Blast from the past
By : nayare ali
Update: 2015-04-19 02:47 GMT
I miss letters... Sending and receiving... Want to receive some mail... By post...!” tweeted Bollywood actress Priyanka Chopra, who at 30, is probably the last generation to lament the loss of letter writing. Gen Y today is into iPads, twitter, face time chats and voice messages to communicate with their loved ones. This tech-savvy generation will never know the thrill of using that Parker fountain pen to write a long letter on scented paper, gently folding it and placing it in a yellow envelope that would carefully be dropped off in a mail box.
Nah! This is a privileged lot which believes in instant gratification. “Back in the bay with network... just realised how reliant we’ve become on the Internet to stay connected... technology’s a boon and a bane,” tweets Arjun Kapoor. This Bollywood star along with others of his ilk will never know the longing of waiting weeks for the postman to knock with a letter from a loved one.

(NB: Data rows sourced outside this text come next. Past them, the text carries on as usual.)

/-- The start of an atomic in one lane (R147, R269): in a deterministic launch a permission fault on a global or remote
record that is valid, before the entry and before any access; otherwise the irrevocable entry. -/
def State.atomStart (s : State) (a t : Nat) (tk : Task) (r : Rec) (form : Bool) (o : Nat) : Ready :=
  if r.space ≠ 0 ∧ r.space ≠ 3 then .go s
  else if s.isDet tk && r.ok && form then .wait (s.raise a t causePermission (r.address (r.used o)) 0x10)
  else s.enter a t

/-- Step 2 of R144 for an atomic: a space that is not private, and an allowed format. -/
def Rec.atomForm (r : Rec) (fmt : Bool) : Bool := (r.space = 0 || r.space = 1 || r.space = 3) && fmt

/-- The entry of an atomic whose record lies in slot `k` and whose offset is V(off). -/
def atomEntry (k off : Nat) (form : Rec → Thread → Bool) (s : State) (t : Nat) (tk : Task) (th : Thread) : Ready :=
  s.atomStart s.issue.accn t tk (tk.record k) (form (tk.record k) th) (th.reg off).toNat

/-- An indivisible operation on words at a place: scratchpad at once, global memory at its home (R104, R152). `ks` are
the first keys or offsets of the words; `use` completes the word with the old words. -/
def State.atomSpad (s : State) (a t : Nat) (tk : Task) (os : List Nat) (f : List Word → Option (List Word))
    (use : State → List Word → State) : State :=
  if s.boardStalls tk false (os.flatMap fun o => [o, o + 1, o + 2, o + 3]) then s.interlock a t
  else
    let old := os.map fun o => word (leNat ((List.range 4).map fun i => tk.spadByte (o + i)))
    match f old with
    | none => use s old
    | some new =>
      use (s.updTask a fun tk => tk.spadWrite ((os.zip new).flatMap fun p => bytesAt p.1 (leBytes 4 p.2.toNat))) old

/-- As `atomSpad` on global memory; the thread goes on once the operation has been performed. A device register is read
and not changed (log entry 5). -/
def State.atomGlob (s : State) (a t : Nat) (tk : Task) (ks : List Nat) (f : List Word → Option (List Word))
    (use : State → Nat → List Word → State) : State :=
  if s.poisoned ks then s.haltTask a .machineCheck
  else if ks.any isReg then use s s.dtime (ks.map fun k => word (leNat (s.regLoad [k, k + 1, k + 2, k + 3])))
  else
    let r := s.atHome (tk.coreOf t) a ks f
    use (r.s.noteWct a t r.at') r.at' r.old

/-- Every fourth element: the first bytes of consecutive words. -/
def wordStarts (ks : List Nat) : List Nat := (List.range (ks.length / 4)).map fun i => ks.getD (4 * i) 0

/-- ATOM, CAS and CAS2 in one lane: `bytes` 4 or 8, `fmts` whether the format is allowed, `f` the operation on the words,
`op` the request to a peer, `put` what the old words do to the thread, `zero` what a dropped access does (R142). -/
def atomLane (k off : Nat) (ord : BitVec 2) (bytes : Nat) (fmts : Rec → Bool) (f : Rec → Thread → List Word → Option (List Word))
    (op : Rec → Thread → RemoteOp) (put : Thread → List Word → Thread) (zero : Thread → Thread)
    (s : State) (t : Nat) (tk : Task) (th : Thread) : State :=
  let a := s.issue.accn
  let r := tk.record k
  let o := (th.reg off).toNat
  match th.answer with
  | some res => s.takeAnswer a t (r.address (r.used o)) res fun s ws => s.finish a t ord r.orderScope (put · ws)
  | none =>
  match s.place tk t k r (r.atomForm (fmts r)) o r.address ⟨bytes, true, atomRights r⟩ with
  | .error e => s.raiseAcc a t e
  | .ok p =>
    match s.ordBefore a t ord r.orderScope with
    | .wait s => s
    | .go s =>
      match p with
      | .dropped => s.finish a t ord r.orderScope zero
      | .spad offs => s.atomSpad a t tk (wordStarts offs) (f r th) fun s old => s.finish a t ord r.orderScope (put · old)
      | .priv _ => s
      | .glob _ ks xs =>
        (s.rememberAll tk.ctx xs).atomGlob a t tk (wordStarts ks) (f r th) fun s w old =>
          s.finishAt a t ord r.orderScope w (put · old)
      | .remote va peer exp off _ => s.remoteCall a t ⟨va, peer, exp, off⟩ bytes (op r th)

Fifteen-year-old Neel Virwani, who studies at Stonehill International School in Bengaluru, is quite fascinated by the idea of letter writing, “I was asked to write a letter to my friend when I was in 4th grade and I thought it was quite cool,” he confesses but like most teens admits he would get worried if he didn’t get an instant reply to his WhatsApp message. Ask Neel if he has heard of single screen theatres, and he responds in the affirmative but can’t quite relate to the concept. Ask him if he has heard of ’70s most popular government-run TV channel, Doordarshan, and he asks, “What’s that?” A popular refrain from teens his age, who like Neel find it incredulous that “people used large cameras to take photographs”.

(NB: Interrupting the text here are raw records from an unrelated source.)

-- ==== Sys2Proof/Machine/Semiring.lean ====
section
/-!
DEFINITION. The arithmetic of the semiring matrix engine: operator-table entries (R222, R223), zeros and ones (R224), the
operators with the empty value (R194, R195, R225), exceptional results (R228, R229), and one cell of one pass (R193).
A value is a 40-bit pattern as a number: FA40, INT40, or 0 and 1 for B1; an empty one is `none`.
-/

namespace Sys2Proof.Machine

/-! ## Entries (R222, R223) -/

/-- PAIR. -/
def enPair (w : Word) : Nat := wbits w 0 3
/-- AF. -/
def enAf (w : Word) : Nat := wbits w 3 4
/-- BF. -/
def enBf (w : Word) : Nat := wbits w 7 4
/-- ACC: 0 FA40, 1 INT40, 2 B1. -/
def enAcc (w : Word) : Nat := wbits w 11 2
/-- SKIP. -/
def enSkip (w : Word) : Bool := wbits w 13 1 == 1
/-- PAD: 0 ZERO, 1 RECORD. -/
def enPad (w : Word) : Nat := wbits w 14 2
/-- EXC: 0 propagate, 1 quiet, 2 trap. -/
def enExc (w : Word) : Nat := wbits w 16 2
/-- EV. -/
def enValid (w : Word) : Bool := wbits w 31 1 == 1

/-- F32, BF16 or C4. -/
def isFloatFmt (f : Nat) : Bool := f == fmtF32 || f == fmtBF16 || f == fmtC4
/-- S8, S16, N8 or N16. -/
def isNarrowInt (f : Nat) : Bool := f == fmtS8 || f == fmtS16 || f == fmtN8 || f == fmtN16

/-- An entry word with EV = 1 is legal (R223). -/
def enLegal (w : Word) : Bool :=
  let fl := isFloatFmt (enAf w) && isFloatFmt (enBf w) && enAcc w == 0
  let it := isNarrowInt (enAf w) && isNarrowInt (enBf w) && enAcc w == 1
  let b1 := enAf w == fmtB1 && enBf w == fmtB1 && enAcc w == 2
  wbits w 18 13 == 0 && enExc w ≤ 2 && enPad w ≤ 1 &&
    match enPair w with
    | 0 => fl || it
    | 1 => fl
    | 2 => fl
    | 3 => fl
    | 4 => fl
    | 5 => b1
    | _ => fl || it

/-- ⊗ of the pair is multiplication (R192). -/
def pairMul (p : Nat) : Bool := p == 0 || p == 3 || p == 4
/-- K indices of one pass (R193, R223). -/
def pairDepth (p : Nat) : Nat := if p = 5 then 128 else 32

/-! ## Zeros and ones (R224) -/

/-- +∞ of FA40. -/
def accInf : Nat := 0x7FC0000000
/-- −∞ of FA40. -/
def accNegInf : Nat := 0xFFC0000000
/-- The canonical NaN of FA40. -/
def accNan : Nat := 0x7FE0000000
/-- 1 in FA40. -/
def accOne : Nat := 0x3FC0000000
/-- The least INT40. -/
def intLeast : Nat := 0x8000000000
/-- The greatest INT40. -/
def intMost : Nat := 0x7FFFFFFFFF

/-- The zero of a pair under an accumulator type. -/
def srZero (pair acc : Nat) : Nat :=
  match pair with
  | 1 => accInf
  | 2 => accNegInf
  | 4 => accInf
  | 6 => if acc = 1 then intLeast else accNegInf
  | 7 => if acc = 1 then intMost else accInf
  | _ => 0

/-- The one of a pair under an accumulator type. -/
def srOne (pair acc : Nat) : Nat :=
  match pair with
  | 0 => if acc = 1 then 1 else accOne
  | 1 => 0
  | 2 => 0
  | 3 => accOne
  | 4 => accOne
  | 5 => 1
  | 6 => if acc = 1 then intMost else accInf
  | _ => if acc = 1 then intLeast else accNegInf

/-- An operand is the zero: both signs of a float zero count (R224). -/
def isZero (pair acc x : Nat) : Bool :=
  x == srZero pair acc || (acc == 0 && srZero pair acc == 0 && x == 0x8000000000)

/-! ## Operators (R194, R195, R228) -/

/-- What one operator gives: the value, whether INT40 saturated, whether the result is exceptional. -/
structure OpRes where
  v : Nat
  sat : Bool
  exc : Bool
  deriving DecidableEq, Repr

/-- An INT40 result, saturated (R178). -/
def satInt (x : Int) : OpRes :=
  if x < -(2 ^ 39) then ⟨intLeast, true, false⟩
  else if (2 ^ 39 : Int) ≤ x then ⟨intMost, true, false⟩
  else ⟨(x % (2 ^ 40 : Int)).toNat, false, false⟩

/-- A plain result. -/
def OpRes.plain (v : Nat) : OpRes := ⟨v, false, false⟩
/-- An exceptional result. -/
def OpRes.bad : OpRes := ⟨accNan, false, true⟩

/-- The lesser or greater FA40 value, −0 below +0. -/
def accPick (isMax : Bool) (x y : Nat) : Nat :=
  if (if isMax then fa40.key y ≤ fa40.key x else fa40.key x ≤ fa40.key y) then x else y
/-- The lesser or greater INT40 value. -/
def intPick (isMax : Bool) (x y : Nat) : Nat :=
  if (if isMax then int40 y ≤ int40 x else int40 x ≤ int40 y) then x else y

/-- An FA40 value below −0 (R228). -/
def accBelow (x : Nat) : Bool := fa40.key x < -1

/-- x ⊗ y, neither empty nor the zero. -/
def otimes (pair acc x y : Nat) : OpRes :=
  if acc = 2 then OpRes.plain (x &&& y)
  else if acc = 1 then
    (if pair = 0 then satInt (int40 x * int40 y) else OpRes.plain (intPick (pair == 7) x y))
  else if fa40.isNan x || fa40.isNan y then OpRes.bad
  else if pair = 3 ∨ pair = 4 then
    (if accBelow x || accBelow y then OpRes.bad else OpRes.plain (fa40.mul FMode.rn x y).1)
  else if pair = 0 then OpRes.plain (fa40.mul FMode.rn x y).1
  else if pair = 1 ∨ pair = 2 then OpRes.plain (fa40.add FMode.rn x y).1
  else OpRes.plain (accPick (pair == 7) x y)

/-- A product with a generated one: the other element bit for bit, unless it is exceptional (R231). -/
def otimesOne (pair acc x : Nat) : OpRes :=
  if acc = 0 && (fa40.isNan x || ((pair = 3 ∨ pair = 4) && accBelow x)) then OpRes.bad else OpRes.plain x

/-- x ⊕ y, neither empty. -/
def oplus (pair acc x y : Nat) : OpRes :=
  if acc = 2 then OpRes.plain (x ||| y)
  else if acc = 1 then
    (if pair = 0 then satInt (int40 x + int40 y) else OpRes.plain (intPick (pair == 6) x y))
  else if fa40.isNan x || fa40.isNan y then OpRes.bad
  else if pair = 0 then
    let r := fa40.add FMode.rn x y
    if fa40.isNan r.1 then OpRes.bad else OpRes.plain r.1
  else OpRes.plain (accPick (pair == 2 || pair == 3 || pair == 6) x y)

/-! ## The empty value and exceptions (R225, R229) -/

/-- A value in a pass: empty or a pattern, with what happened on the way: saturation, and the least KIND of R259 of an
exceptional result; `final` says that the value is what the cell becomes, whatever it held (R229); `num` is the integer that a scaled
sum of an integer pair is, where it is one (R193). -/
structure SVal where
  v : Option Nat
  sat : Bool
  kind : Option Nat
  final : Bool
  num : Option Int
  deriving DecidableEq, Repr

/-- Empty. -/
def SVal.empty : SVal := ⟨none, false, none, false, none⟩
/-- A value as it is. -/
def SVal.of (v : Option Nat) : SVal := ⟨v, false, none, false, none⟩
/-- The lesser of two KINDs. -/
def leastKind : Option Nat → Option Nat → Option Nat
  | none, k => k
  | k, none => k
  | some a, some b => some (min a b)

/-- A result of stage `kind` under the policy of the entry; `zero` is what quiet makes of it (R229). -/
def settleRes (e : Word) (kind : Nat) (zero : Option Nat) (r : OpRes) : SVal :=
  if r.exc then ⟨if enExc e = 1 then zero else some accNan, r.sat, some kind, false, none⟩
  else ⟨some r.v, r.sat, none, false, none⟩

/-- ⊗ with the empty value and annihilation. -/
def otimesSr (e : Word) (x y : Option Nat) : SVal :=
  match x, y with
  | some x, some y =>
    if isZero (enPair e) (enAcc e) x || isZero (enPair e) (enAcc e) y then SVal.empty
    else settleRes e 0 none (otimes (enPair e) (enAcc e) x y)
  | _, _ => SVal.empty

/-- A generated one ⊗ x. -/
def oneSr (e : Word) (x : Option Nat) : SVal :=
  match x with
  | some x => if isZero (enPair e) (enAcc e) x then SVal.empty else settleRes e 0 none (otimesOne (enPair e) (enAcc e) x)
  | none => SVal.empty

/-- ⊕ with the empty value, in the tree. -/
def oplusSr (e : Word) (x y : SVal) : SVal :=
  let sat := x.sat || y.sat
  let kind := leastKind x.kind y.kind
  match x.v, y.v with
  | none, v => ⟨v, sat, kind, false, none⟩
  | v, none => ⟨v, sat, kind, false, none⟩
  | some a, some b =>
    let r := settleRes e 1 none (oplus (enPair e) (enAcc e) a b)
    ⟨r.v, sat || r.sat, leastKind kind r.kind, false, none⟩

/-- Neighbours combined. -/
def pairUp (e : Word) : List SVal → List SVal
  | x :: y :: rest => oplusSr e x y :: pairUp e rest
  | xs => xs

/-- The fixed pairwise tree of R193, `n` levels. -/
def treeSum (e : Word) : Nat → List SVal → SVal
  | 0, xs => xs.headD SVal.empty
  | n + 1, xs => treeSum e n (pairUp e xs)

/-- One scale (R190, R225): not applied to an empty sum. Of an exceptional product the canonical NaN, or under quiet the pair's
zero, is what the cell becomes (R229). -/
def scaleSr (e : Word) (sc : Option Nat) (x : SVal) : SVal :=
  match x.v, sc with
  | some v, some c =>
    if x.final then x
    else
      let p := (fa40.mul FMode.rn v c).1
      let r := settleRes e 2 (some (srZero (enPair e) (enAcc e))) (if fa40.isNan p then OpRes.bad else OpRes.plain p)
      ⟨r.v, x.sat, leastKind x.kind r.kind, r.kind.isSome, none⟩
  | _, _ => x

/-- The value of an INT40 pattern. -/
def intVal (v : Nat) : FVal := .fin (int40 v < 0) (int40 v).natAbs 0

/-- The integer that a value is, where it is one. -/
def FVal.int? : FVal → Option Int
  | .fin neg m e =>
    let sign (n : Nat) : Int := if neg then -(n : Int) else n
    if 0 ≤ e then some (sign (m * 2 ^ e.toNat))
    else if m % 2 ^ (-e).toNat = 0 then some (sign (m / 2 ^ (-e).toNat)) else none
  | _ => none

/-- What a scaled sum adds to an INT40 cell, where that is stated: an integer; an infinity takes every cell beyond the range (R178,
R195). -/
def FVal.addend (v : FVal) : Option Int :=
  match v with
  | .inf neg => some (if neg then -(2 ^ 41) else 2 ^ 41)
  | v => v.int?

/-- An INT40 sum times scales: scaled as the number it is, rounded to FA40 each time (R193). A NaN is an exceptional scale product
(R192, R229). As which number a product that is no integer, or a NaN that is not quieted, enters an INT40 cell is not stated (R178,
R254): a free value (log entry 74). -/
def scaleInt (e : Word) (v c : Nat) (cs : List Nat) (x : SVal) : SVal :=
  let p := cs.foldl (fun p c => (fa40.mul FMode.rn p c).1) (fa40.roundVal FMode.rn (mulVal (intVal v) (fa40.value c))).1
  let open' : Nat := Config.scaledInt p % 2 ^ 40
  if fa40.isNan p then
    ⟨some (if enExc e = 1 then srZero (enPair e) (enAcc e) else open'), x.sat, leastKind x.kind (some 2), true, none⟩
  else
    match (fa40.value p).addend with
    | some n => { x with v := some (satInt n).v, num := some n }
    | none => { x with v := some open' }

/-- A sum times the scales that are asked for (R193, R253), that of the A row first. -/
def scaleSum (e : Word) (sa sb : Option Nat) (x : SVal) : SVal :=
  if enAcc e = 1 then
    match x.v, sa.toList ++ sb.toList with
    | none, _ => x
    | _, [] => x
    | some v, c :: cs => scaleInt e v c cs x
  else scaleSr e sb (scaleSr e sa x)

/-- A scaled integer enters an INT40 cell: added exactly and saturated (R178, R193); an empty cell counts as 0. -/
def intoInt (cell : Option Nat) (n : Int) (x : SVal) : SVal :=
  let r := satInt (((cell.map int40).getD 0) + n)
  { x with v := some r.v, sat := x.sat || r.sat, num := none }

/-- Into the cell: an empty sum leaves it, an empty cell takes the sum (R225), and a final value replaces it (R229). -/
def intoCell (e : Word) (cell : Option Nat) (x : SVal) : SVal :=
  if let some n := x.num then intoInt cell n x else
  match x.v, cell with
  | none, _ => { x with v := cell }
  | some _, none => x
  | some v, some c =>
    if x.final then x
    else
      let r := settleRes e 3 (some (srZero (enPair e) (enAcc e))) (oplus (enPair e) (enAcc e) c v)
      ⟨r.v, x.sat || r.sat, leastKind x.kind r.kind, false, none⟩

/-- One cell of one pass (R193): products, tree, scales, cell. -/
def passCell (e : Word) (cell : Option Nat) (as bs : List (Option Nat)) (sa sb : Option Nat) : SVal :=
  let ps := (as.zip bs).map fun p => otimesSr e p.1 p.2
  intoCell e cell (scaleSum e sa sb (treeSum e 7 ps))

/-! ## Elements -/

/-- An element of a format as a value of the engine (R180, R188, R194): `n` its bits in memory, `book` the codebook of its
tensor. -/
def engineValue (f n : Nat) (book : List (BitVec 16)) : Nat :=
  if f = fmtF32 then (cvtFloat bf16 fa40 FMode.rn (cvtFloat f32 bf16 FMode.rn n).1).1
  else if f = fmtBF16 then (cvtFloat bf16 fa40 FMode.rn n).1
  else if f = fmtC4 then (cvtFloat bf16 fa40 FMode.rn (book.getD n 0).toNat).1
  else if f = fmtS8 then ((BitVec.ofNat 8 n).signExtend 40).toNat
  else if f = fmtS16 then ((BitVec.ofNat 16 n).signExtend 40).toNat
  else n

/-- What MLD makes of an element (R256): exact; any NaN is the canonical one. -/
def loadValue (f n : Nat) : Nat :=
  if f = fmtF32 then (cvtFloat f32 fa40 FMode.rn n).1
  else if f = fmtBF16 then (cvtFloat bf16 fa40 FMode.rn n).1
  else if f = fmtFA40 then (if fa40.isNan (n % 2 ^ 40) then accNan else n % 2 ^ 40)
  else if f = fmtS8 then ((BitVec.ofNat 8 n).signExtend 40).toNat
  else if f = fmtS16 then ((BitVec.ofNat 16 n).signExtend 40).toNat
  else if f = fmtS32 then ((BitVec.ofNat 32 n).signExtend 40).toNat
  else n % 2 ^ 40

/-- Saturate to a range; the second says whether it did. -/
def satRange (lo hi x : Int) : Int × Bool := if x < lo then (lo, true) else if hi < x then (hi, true) else (x, false)

/-- What MST makes of a cell (R256): the element's bits, and whether it saturated. -/
def storeValue (f c : Nat) : Nat × Bool :=
  let ofInt (n : Nat) (r : Int × Bool) : Nat × Bool := ((r.1 % (2 ^ n : Int)).toNat, r.2)
  let x := int40 c
  if f = fmtF32 then ((cvtFloat fa40 f32 FMode.rn c).1, false)
  else if f = fmtBF16 then ((cvtFloat fa40 bf16 FMode.rn c).1, false)
  else if f = fmtFA40 then (if fa40.isNan c then accNan else c, false)
  else if f = fmtS8 then ofInt 8 (satRange (-(2 ^ 7)) (2 ^ 7 - 1) x)
  else if f = fmtS16 then ofInt 16 (satRange (-(2 ^ 15)) (2 ^ 15 - 1) x)
  else if f = fmtS32 then ofInt 32 (satRange (-(2 ^ 31)) (2 ^ 31 - 1) x)
  else if f = fmtN8 then ofInt 8 (satRange 0 (2 ^ 8 - 1) x)
  else if f = fmtN16 then ofInt 16 (satRange 0 (2 ^ 16 - 1) x)
  else if f = fmtN32 then ofInt 32 (satRange 0 (2 ^ 32 - 1) x)
  else if f = fmtB1 then (c % 2, false)
  else ofInt 64 (x, false)

/-- The formats that MLD and MST allow for an accumulator type (R256). -/
def tileFmt (acc f : Nat) : Bool :=
  match acc with
  | 0 => f == fmtF32 || f == fmtBF16 || f == fmtFA40
  | 1 => isNarrowInt f || f == fmtS32 || f == fmtN32 || f == fmtINT40
  | _ => f == fmtB1

end Sys2Proof.Machine
end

Nor will youngsters today understand the anxiety pangs on receiving an urgent telegram: The harbinger of new both good and bad that could change our lives in a jiffy. Eighteen-year-old Aratika Moitra, who studies at Auxilium Convent in Kolkata, is intrigued by the concept of a telegram. “There’s a sense of adventure in it. Small bits of paper bearing scattered words, resembling cryptic messages of sorts, open to deciphering. Also, it must have been unnerving because the receiver could not ask questions, there was no room for clarifications,” she wonders.
Like her, India’s millennium babies will never have to linger by their phone (a heavy black instrument) for the operator to connect them to a relative living in another city or country. “I have heard of trunk calls from my grandmother, they were used to make long-distance phone calls. One had to call the operator who would connect both parties,” adds Aratika.
Thirteen-year-old Ameya Shah from Mumbai’s Thakur Public School cannot imagine life without his cellphone. “I have a mobile phone and so do my friends and we use WhatsApp to keep in touch. Had it not been for mobile phones, I don’t think we’d have kept in touch as much as we do because then only calling each other and writing letters would be an alternative,” he says, adding, “I think children who grew up in the ’90s or the ’80s and those who grew up after that are both lucky in their own way. The former had a lot more exposure to outdoor games than my generation does because they weren’t as attracted to computer and video games. My generation has that advantage and it isn’t necessarily a bad thing.”
Nineteen-year-old Ageesha Anilkumar from Thiruva-nanthapuram has never written a letter. That’s why she was surprised to receive a letter from a friend years back. She even showed it to her parents. And that’s when she heard about this concept. “I found it unbelievable that it was the only way they could contact one another,” she says, But Ageesha has had glimpses into an old world that she missed, when her father who works with the BSNL would take the family to exhibitions of old telephones. “The structure of that old phone was so beautiful. Once when dad brought an old rotary dial phone home, I played with it, dialling on and on till my fingers hurt.”
In sharp contrast Thiruvananthapuram-based law graduate Swathy is a ’90s kid but she can relate to the smell of a library book and battery-operated video games, and remembers the monthly letters she wrote to her father who was away telling him how she missed him. She wonders how today’s generation will understand the satisfaction of slamming the receiver down after a fight over the phone because now it has come down to tapping the screen to end the call. But she is fascinated to hear her mother’s childhood stories. “My mother tells me about how there was no television and only radios, tape recorders and cinema halls in the city for any kind of entertainment. She fondly remembers the radio which she held close to her all the time playing Hindi songs all day long,” Swathy says.
She goes further back to her late grandfather’s generation, remembering a bundle of cassettes and recordings she found in one of his boxes. “Out of curiosity I played one of those recordings and it was such a shock to discover my grandfather’s voice singing one of his favourite old melodies,” says Swathy.Swathy sums it up rather succinctly when she quips, “Time changes our life so much, it is like holding on to sand, it slips right through your fingers. There are so many treasures of the past which are forgotten even though it was an important part of our lives at that moment once upon a time.”
Yes, we are living in modern times now where you can even hire a private air charter service to Alaska; in short, technology has bridged the gap between time and distance. And it is indeed a blessing!